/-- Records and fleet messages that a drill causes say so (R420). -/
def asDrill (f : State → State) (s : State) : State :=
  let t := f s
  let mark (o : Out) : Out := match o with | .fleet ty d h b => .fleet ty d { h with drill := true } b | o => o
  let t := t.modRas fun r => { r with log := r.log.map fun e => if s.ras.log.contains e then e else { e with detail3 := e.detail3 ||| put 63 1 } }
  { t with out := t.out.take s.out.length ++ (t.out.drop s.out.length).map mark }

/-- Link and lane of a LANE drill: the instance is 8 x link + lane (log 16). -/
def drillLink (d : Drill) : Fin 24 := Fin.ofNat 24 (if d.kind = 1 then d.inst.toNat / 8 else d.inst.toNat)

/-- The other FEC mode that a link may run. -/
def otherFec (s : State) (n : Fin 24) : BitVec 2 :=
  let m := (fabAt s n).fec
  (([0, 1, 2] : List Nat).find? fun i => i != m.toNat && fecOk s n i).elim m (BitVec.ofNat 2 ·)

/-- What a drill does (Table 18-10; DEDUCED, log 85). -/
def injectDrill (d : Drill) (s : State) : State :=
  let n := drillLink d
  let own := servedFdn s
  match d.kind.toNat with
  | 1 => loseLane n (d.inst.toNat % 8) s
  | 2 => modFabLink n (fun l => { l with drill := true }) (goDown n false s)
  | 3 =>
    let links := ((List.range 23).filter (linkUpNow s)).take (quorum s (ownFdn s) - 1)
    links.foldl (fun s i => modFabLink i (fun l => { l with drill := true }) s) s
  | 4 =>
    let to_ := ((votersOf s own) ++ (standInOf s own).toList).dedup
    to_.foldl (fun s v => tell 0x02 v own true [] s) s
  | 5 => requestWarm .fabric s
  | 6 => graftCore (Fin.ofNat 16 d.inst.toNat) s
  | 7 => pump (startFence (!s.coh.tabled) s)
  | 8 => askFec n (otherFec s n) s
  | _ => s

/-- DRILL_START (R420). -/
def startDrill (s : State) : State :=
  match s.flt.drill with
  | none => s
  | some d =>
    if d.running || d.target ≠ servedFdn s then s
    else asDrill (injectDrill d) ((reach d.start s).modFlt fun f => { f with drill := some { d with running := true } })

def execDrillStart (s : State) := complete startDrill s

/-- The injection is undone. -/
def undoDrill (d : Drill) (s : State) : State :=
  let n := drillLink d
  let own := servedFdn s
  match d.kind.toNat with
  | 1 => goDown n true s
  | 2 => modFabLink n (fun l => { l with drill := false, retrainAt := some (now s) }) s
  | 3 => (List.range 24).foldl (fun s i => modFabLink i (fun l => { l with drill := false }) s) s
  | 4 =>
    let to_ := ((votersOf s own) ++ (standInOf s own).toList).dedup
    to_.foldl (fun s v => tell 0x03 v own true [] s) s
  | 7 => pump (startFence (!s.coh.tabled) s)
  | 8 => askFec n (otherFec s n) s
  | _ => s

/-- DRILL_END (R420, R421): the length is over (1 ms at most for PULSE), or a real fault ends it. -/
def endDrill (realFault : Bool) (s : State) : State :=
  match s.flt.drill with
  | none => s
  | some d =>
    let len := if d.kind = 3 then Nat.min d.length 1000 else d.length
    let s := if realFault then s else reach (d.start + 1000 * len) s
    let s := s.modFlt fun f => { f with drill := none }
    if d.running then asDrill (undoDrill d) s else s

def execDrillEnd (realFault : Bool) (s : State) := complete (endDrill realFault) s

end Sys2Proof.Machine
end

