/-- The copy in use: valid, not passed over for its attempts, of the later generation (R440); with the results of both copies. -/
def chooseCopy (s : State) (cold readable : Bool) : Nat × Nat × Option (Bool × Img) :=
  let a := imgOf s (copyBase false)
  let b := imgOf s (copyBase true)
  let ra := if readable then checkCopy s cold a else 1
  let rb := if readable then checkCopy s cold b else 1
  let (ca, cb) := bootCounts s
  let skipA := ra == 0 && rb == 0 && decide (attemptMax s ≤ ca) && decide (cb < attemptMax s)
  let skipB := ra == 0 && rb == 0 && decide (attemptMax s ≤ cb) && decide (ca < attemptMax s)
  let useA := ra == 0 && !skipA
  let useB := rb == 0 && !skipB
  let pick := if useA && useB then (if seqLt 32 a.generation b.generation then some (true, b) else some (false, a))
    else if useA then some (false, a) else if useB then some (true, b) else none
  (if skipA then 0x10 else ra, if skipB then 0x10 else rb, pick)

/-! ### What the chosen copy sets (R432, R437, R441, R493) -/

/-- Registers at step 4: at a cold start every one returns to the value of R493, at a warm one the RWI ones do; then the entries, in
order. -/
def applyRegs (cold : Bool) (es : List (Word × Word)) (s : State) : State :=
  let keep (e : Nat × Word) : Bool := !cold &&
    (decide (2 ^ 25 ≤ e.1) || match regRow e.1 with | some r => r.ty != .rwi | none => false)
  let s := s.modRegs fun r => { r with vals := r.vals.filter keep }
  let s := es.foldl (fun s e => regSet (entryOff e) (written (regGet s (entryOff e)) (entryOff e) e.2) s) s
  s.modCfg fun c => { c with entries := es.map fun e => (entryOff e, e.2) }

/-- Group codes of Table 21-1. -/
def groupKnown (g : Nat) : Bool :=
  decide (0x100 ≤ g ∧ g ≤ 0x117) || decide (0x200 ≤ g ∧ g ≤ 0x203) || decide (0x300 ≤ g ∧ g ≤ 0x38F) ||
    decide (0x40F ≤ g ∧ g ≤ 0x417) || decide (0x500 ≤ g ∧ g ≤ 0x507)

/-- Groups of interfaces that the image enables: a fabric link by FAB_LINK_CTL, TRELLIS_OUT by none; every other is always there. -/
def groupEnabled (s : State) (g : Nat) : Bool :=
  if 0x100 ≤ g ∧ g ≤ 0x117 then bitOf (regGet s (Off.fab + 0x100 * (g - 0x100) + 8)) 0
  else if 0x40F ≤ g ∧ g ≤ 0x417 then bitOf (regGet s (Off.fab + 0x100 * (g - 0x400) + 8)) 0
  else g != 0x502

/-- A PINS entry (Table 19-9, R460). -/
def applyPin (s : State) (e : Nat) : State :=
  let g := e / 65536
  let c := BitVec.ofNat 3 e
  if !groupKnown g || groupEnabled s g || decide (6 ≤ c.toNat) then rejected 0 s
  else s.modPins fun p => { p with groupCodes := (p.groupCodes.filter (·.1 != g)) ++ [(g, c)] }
^^^^
== EXERCISE INSTRUCTIONS ==
Look above for the line that contains "goDown n true s". Starting there, transcribe every line exactly until you have copied the line that contains "let ra := if".

== ANSWER BOX ==
  | 1 => goDown n true s
  | 2 => modFabLink n (fun l => { l with drill := false, retrainAt := some (now s) }) s
  | 3 => (List.range 24).foldl (fun s i => modFabLink i (fun l => { l with drill := false }) s) s
  | 4 =>
    let to_ := ((votersOf s own) ++ (standInOf s own).toList).dedup
    to_.foldl (fun s v => tell 0x03 v own true [] s) s
  | 7 => pump (startFence (!s.coh.tabled) s)
  | 8 => askFec n (otherFec s n) s
  | _ => s

/-- DRILL_END (R420, R421): the length is over (1 ms at most for PULSE), or a real fault ends it. -/
def endDrill (realFault : Bool) (s : State) : State :=
  match s.flt.drill with
  | none => s
  | some d =>
    let len := if d.kind = 3 then Nat.min d.length 1000 else d.length
    let s := if realFault then s else reach (d.start + 1000 * len) s
    let s := s.modFlt fun f => { f with drill := none }
    if d.running then asDrill (undoDrill d) s else s

def execDrillEnd (realFault : Bool) (s : State) := complete (endDrill realFault) s

end Sys2Proof.Machine
end

/-- The copy in use: valid, not passed over for its attempts, of the later generation (R440); with the results of both copies. -/
def chooseCopy (s : State) (cold readable : Bool) : Nat × Nat × Option (Bool × Img) :=
  let a := imgOf s (copyBase false)
  let b := imgOf s (copyBase true)
  let ra := if readable then checkCopy s cold a else 1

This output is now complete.